(GIVEN RECORDS):
= = =

/-! The host's side. -/

/-- R25: every register at its reset value, spelled out, and reset leaves `BUF` and `L` as they are. What the classification
reads as is R25's own inference, which it marks 'derived: from rules R19, R65, R66'. R16: the twelve codes of `STATE`, of which
reset is the first. -/
def Obligations.ResetValuesAreTheTable : Prop :=
  ([.idle, .start, .frameControlDecoded, .addressesDecoded, .sequenceControlResolved, .address4Resolved, .qosResolved,
    .htResolved, .bodyResolved, .integrityFieldRead, .done, .failed] : List Stage).map Stage.code =
    [0, 1, 2, 3, 4, 5, 6, 7, 8, 9, 10, 11] ∧
  (∀ s : State, (hardReset s).buf = s.buf ∧ (hardReset s).len = s.len) ∧
  State.reset.stage = .idle ∧ State.reset.stage.code = 0 ∧
  State.reset.cur = { byte := 0, bit := 0 } ∧
  State.reset.fc = { version := 0, type := 0, subtype := 0, flags := 0x00 } ∧
  family State.reset.fc = .control ∧ subkind State.reset.fc = .control (.reserved 0) ∧
  subReserved (subkind State.reset.fc) = true ∧
  State.reset.fields =
    { durationId := 0, addr1 := #v[0, 0, 0, 0, 0, 0], addr2 := #v[0, 0, 0, 0, 0, 0], addr3 := #v[0, 0, 0, 0, 0, 0],
      addr4 := #v[0, 0, 0, 0, 0, 0], addr4Valid := false, scValid := false, scFrag := 0, scSeq := 0, qosValid := false,
      qos := 0, htValid := false, ht := 0, hdrLen := 0, bodyOff := 0, bodyLen := 0, fcs := 0 } ∧
  State.reset.roles = { role1 := 0, role2 := 0, role3 := 0, role4 := 0 } ∧
  State.reset.done = false ∧ State.reset.status.code = 0 ∧ State.reset.errOffset = 0

/-- R89: a request in `Idle`, `Done` or `Failed` puts every register to its reset value, takes the presented frame as `BUF` and
its length as `L`, and enters `Start`. -/
def Obligations.AcceptedRequestStartsAfresh : Prop :=
  ∀ (s : State) (frame : List Byte), (s.stage = .idle ∨ s.stage = .done ∨ s.stage = .failed) →
    s.hostNow = .request frame → ∃ t, step s = .next t ∧
      t = { State.reset with stage := .start, buf := t.buf, len := frame.length, host := s.host.tail } ∧
      ∀ a, (h : a < frame.length) → t.buf.read a = frame[a]

/-- R122: a request while busy is ignored: the step is the one it would be without it. -/
def Obligations.RequestWhileBusyIsIgnored : Prop :=
  ∀ (s : State) (frame : List Byte) (rest : List HostEvent), s.stage ≠ .idle → s.stage ≠ .done → s.stage ≠ .failed →
    step (s.setHost (.request frame :: rest)) = step (s.setHost (.quiet :: rest))

/-- R118: reset, at any point of a transaction, puts every register to its reset value and leaves the inputs. -/
def Obligations.ResetAbandonsTheTransaction : Prop :=
  ∀ s : State, s.hostNow = .reset →
    step s = .next { State.reset with buf := s.buf, len := s.len, host := s.host.tail }

/-- R16, R112: without a request or a reset, `Idle`, `Done` and `Failed` stay as they are. -/
def Obligations.OnlyARequestLeavesAWaitingState : Prop :=
  ∀ s : State, (s.stage = .idle ∨ s.stage = .done ∨ s.stage = .failed) → s.hostNow = .quiet →
    step s = .next { s with host := s.host.tail }

/-- R111, R120: no output but `done` before `DONE = 1`; after a success the frame, each optional field only where its valid bit
is 1; after a failure the error and its offset alone. R104: the code each error shows. R19: the classification outputs, which
are the type code, whether the subtype is `Reserved`, and the bits of a Data subtype. -/
def Obligations.HostSeesOnlyWhatIsValid : Prop :=
  ∀ s : State,
    ((s.stage = .done ∨ s.stage = .failed) → s.status = .ok →
      s.result = some (.ok (registersFrame s)) ∧
      ∃ f, s.ports = { done := true, status := some 0, errOffset := some s.errOffset, frame := some f } ∧
        f = registersPorts s ∧
        f.familyCode = s.fc.type ∧
        (f.subReserved = true ↔ ∃ code, subkind s.fc = .control (.reserved code) ∨
          subkind s.fc = .management (.reserved code) ∨ subkind s.fc = .extension (.reserved code)) ∧
        f.dataBits = (if s.fc.type = 2 then
            some { ack := s.fc.subtype.getLsbD 0, poll := s.fc.subtype.getLsbD 1, null := s.fc.subtype.getLsbD 2,
                   qos := s.fc.subtype.getLsbD 3, hasData := !s.fc.subtype.getLsbD 2 }
          else none) ∧
        f.addr4 = (if s.fields.addr4Valid then some s.fields.addr4 else none) ∧
        f.scFrag = (if s.fields.scValid then some s.fields.scFrag else none) ∧
        f.scSeq = (if s.fields.scValid then some s.fields.scSeq else none) ∧
        f.qos = (if s.fields.qosValid then some s.fields.qos else none) ∧
        f.ht = (if s.fields.htValid then some s.fields.ht else none)) ∧
    ((s.stage ≠ .done ∧ s.stage ≠ .failed) →
      s.result = none ∧ s.ports = { done := false, status := none, errOffset := none, frame := none }) ∧
    ((s.stage = .done ∨ s.stage = .failed) →
      (s.status = .truncated → s.result = some (.err (.truncated s.errOffset)) ∧
        s.ports = { done := true, status := some 1, errOffset := some s.errOffset, frame := none }) ∧
      (s.status = .unsupportedVersion → s.result = some (.err (.unsupportedVersion s.errOffset)) ∧
        s.ports = { done := true, status := some 2, errOffset := some s.errOffset, frame := none }) ∧
      (s.status = .invalidAddress → s.result = some (.err (.invalidAddress s.errOffset)) ∧
        s.ports = { done := true, status := some 3, errOffset := some s.errOffset, frame := none }) ∧
      (s.status = .inconsistentLength → s.result = some (.err (.inconsistentLength s.errOffset)) ∧
        s.ports = { done := true, status := some 4, errOffset := some s.errOffset, frame := none }))

/-! Whole transactions. -/

/-- The invariant of Safety.lean holds right after reset. -/
def Obligations.ResetStateMeetsTheInvariant : Prop := Safety.Inv State.reset

/-- Every step keeps the invariant of Safety.lean, from every state that meets it, whatever the host does. Its clause on the
roles, and its clause that absent registers hold their reset value, follow the model's choices (assumption log 6 and 15). -/
def Obligations.EveryStepKeepsTheInvariant : Prop :=
  ∀ s t : State, Safety.Inv s → step s = .next t → Safety.Inv t

/-- R102, R112, R114: from every state that meets the invariant, the step answers a next state: no internal fault and no
refusal is ever reached. -/
def Obligations.EveryStepFromTheInvariantAnswers : Prop :=
  ∀ s : State, Safety.Inv s → ∃ t, step s = .next t

/-- R100: on every frame, from every waiting state, the run of the state machine ends with the result that `decode` gives. -/
def Obligations.RunEndsWithTheDecodedResult : Prop :=
  ∀ (s : State) (frame : List Byte), s.stage.waiting = true →
    ∃ t, Statements.runs s frame t ∧ t.result = some (decode hardware (Memory.ofBytes frame) frame.length)

/-- R7, R14, R100: the same with `LEN_MAX`, `ADDR_VALID` and `HT_PRESENT` as arguments. This hardware's step is the parametrized
one at its defaults; a step keeps `L` within `LEN_MAX`; the transaction on a frame that `LEN_MAX` admits ends with what `decode`
gives for the same parameters, and is the run of the parametrized machine. That a longer frame is refused, by name, is the
model's choice (DESIGN CHOICE, assumption log 23). -/
def Obligations.TransactionDecodesForEveryParameter : Prop :=
  (∀ s : State, stepWith hardware s = step s) ∧
  ∀ (cfg : Config) (s : State) (frame : List Byte),
    ((∀ m, cfg.lenMax = some m → frame.length ≤ m) →
      ∃ t, transaction cfg frame s = .next t ∧ t.result = some (decode cfg (Memory.ofBytes frame) frame.length)) ∧
    (∀ m, cfg.lenMax = some m → m < frame.length →
      transaction cfg frame s = .refused (.lenMax frame.length) ∧
      (s.stage.waiting = true → stepWith cfg (s.setHost [.request frame]) = .refused (.lenMax frame.length))) ∧
    (s.stage.waiting = true →
      (coreWith cfg).run 10 (s.setHost [.request frame]) = transaction cfg frame (s.setHost [])) ∧
    (∀ (m : Nat) (t : State), cfg.lenMax = some m → s.len ≤ m → stepWith cfg s = .next t → t.len ≤ m)

/-- R102: `Done` is reached in exactly nine transitions after the request's step, or `Failed` in at most seven. -/
def Obligations.NineTransitionsOrAtMostSeven : Prop :=
  ∀ (s : State) (frame : List Byte), s.stage.waiting = true →
    ∃ n u, Sys2Proof.core.run (1 + n) (s.setHost [.request frame]) = .next u ∧
      ((u.stage = .done ∧ n = 9) ∨ (u.stage = .failed ∧ 1 ≤ n ∧ n ≤ 7)) ∧
      ∀ k, k < n → ∃ v, Sys2Proof.core.run (1 + k) (s.setHost [.request frame]) = .next v ∧ v.done = false

/-- R13, R103: nothing of what went before can be seen: from any two waiting states the same frame runs to the same state. -/
def Obligations.NothingSurvivesARequest : Prop :=
  ∀ (s u : State) (frame : List Byte) (n : Nat), s.stage.waiting = true → u.stage.waiting = true →
    Sys2Proof.core.run (1 + n) (s.setHost [.request frame]) = Sys2Proof.core.run (1 + n) (u.setHost [.request frame])

/-- R26: the six invariants of a successful result. The last three, on `SC_VALID`, `HT_VALID` and `BODY_OFF`, are R26's own
inference, which it marks 'derived: from rules R78, R82, R85, R86'. -/
def Obligations.SuccessfulResultsMeetTheirInvariants : Prop :=
  ∀ (s t : State) (frame : List Byte), s.stage.waiting = true → Statements.runs s frame t → t.status = .ok →
    t.fields.addr4Valid = (toDs t.fc && fromDs t.fc) ∧
    t.fields.qosValid = (family t.fc == .data && qosBit t.fc) ∧
    t.fields.hdrLen + t.fields.bodyLen + 4 = t.len ∧
    t.fields.scValid = (family t.fc == .management || family t.fc == .data) ∧
    t.fields.htValid = pHt hardware t.fc ∧
    t.fields.bodyOff = t.fields.hdrLen

/-- R105: a buffer of fewer than two bytes fails at 0. For a longer one and version 0, the failure is at the smallest offset of a
present field that does not fit; when every field fits and fewer than four bytes follow the header, it is at the header's end;
else it decodes. The closed form is R105's own inference, which it marks 'derived: from the rules in the table and rule R109'. -/
def Obligations.TruncationHasItsClosedForm : Prop :=
  ∀ (s t : State) (frame : List Byte), s.stage.waiting = true → Statements.runs s frame t →
    (frame.length < 2 → t.result = some (.err (.truncated 0))) ∧
    (2 ≤ frame.length → (bufferControl (Memory.ofBytes frame)).version = 0 →
      let fc := bufferControl (Memory.ofBytes frame)
      let cut := (Statements.presentFields fc).filter fun f => decide (frame.length < f.1 + f.2)
      (cut ≠ [] → ∃ f ∈ cut, t.result = some (.err (.truncated f.1)) ∧ ∀ g ∈ cut, f.1 ≤ g.1) ∧
      (cut = [] → frame.length < headerLen hardware fc + 4 →
        t.result = some (.err (.truncated (headerLen hardware fc)))) ∧
      (cut = [] → headerLen hardware fc + 4 ≤ frame.length → t.stage = .done))

/-- R6, R52: a frame of a version-0 class decodes exactly when it is at least as long as its header and the integrity field,
with the header lengths of R52's table; no shorter buffer than 26 bytes does. -/
def Obligations.ClassesDecodeFromTheirShortestLength : Prop :=
  ∀ (s : State) (flags : Byte) (rest : List Byte), s.stage.waiting = true → ∀ i ∈ Classes.version0 flags,
    let a4 := if flags.getLsbD 0 && flags.getLsbD 1 then 6 else 0
    let ht := if flags.getLsbD 7 && decide (i ∈ Classes.withHtOnOrder flags) then 4 else 0
    let fixed := if i ∈ Classes.withQos flags then 26 else if i ∈ Classes.withSequence flags then 24 else 22
    ∃ t, Statements.runs s (encode i ++ rest) t ∧
      (t.stage = .done ↔ fixed + a4 + ht + 4 ≤ (encode i ++ rest).length) ∧
      (t.stage = .done → t.fields.hdrLen = fixed + a4 + ht ∧ t.fc = i.frameControl) ∧
      ((encode i ++ rest).length < 26 → t.stage = .failed)

/-- R76, R84: `more_fragments`, `retry`, `power_mgmt`, `more_data` and `protected` affect nothing: frames that differ in these
bits alone run to states that differ in `FC_FLAGS` and the buffer alone. -/
def Obligations.FiveFlagsAffectNothing : Prop :=
  ∀ (s : State) (fc0 f g : Byte) (rest : List Byte), s.stage.waiting = true → f &&& 0x83 = g &&& 0x83 →
    ∃ t u, Statements.runs s (fc0 :: f :: rest) t ∧ Statements.runs s (fc0 :: g :: rest) u ∧
      Statements.withoutFlags t = Statements.withoutFlags u

end
end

= = =

(ACTIVITY): Please retype, with no changes, the lines that run from the first line of the entries to the line with "flags := 0x00", both ends included.

(THE ANSWER):
/-! The host's side. -/

/-- R25: every register at its reset value, spelled out, and reset leaves `BUF` and `L` as they are. What the classification
reads as is R25's own inference, which it marks 'derived: from rules R19, R65, R66'. R16: the twelve codes of `STATE`, of which
reset is the first. -/
def Obligations.ResetValuesAreTheTable : Prop :=
  ([.idle, .start, .frameControlDecoded, .addressesDecoded, .sequenceControlResolved, .address4Resolved, .qosResolved,
    .htResolved, .bodyResolved, .integrityFieldRead, .done, .failed] : List Stage).map Stage.code =
    [0, 1, 2, 3, 4, 5, 6, 7, 8, 9, 10, 11] ∧
  (∀ s : State, (hardReset s).buf = s.buf ∧ (hardReset s).len = s.len) ∧
  State.reset.stage = .idle ∧ State.reset.stage.code = 0 ∧
  State.reset.cur = { byte := 0, bit := 0 } ∧
  State.reset.fc = { version := 0, type := 0, subtype := 0, flags := 0x00 } ∧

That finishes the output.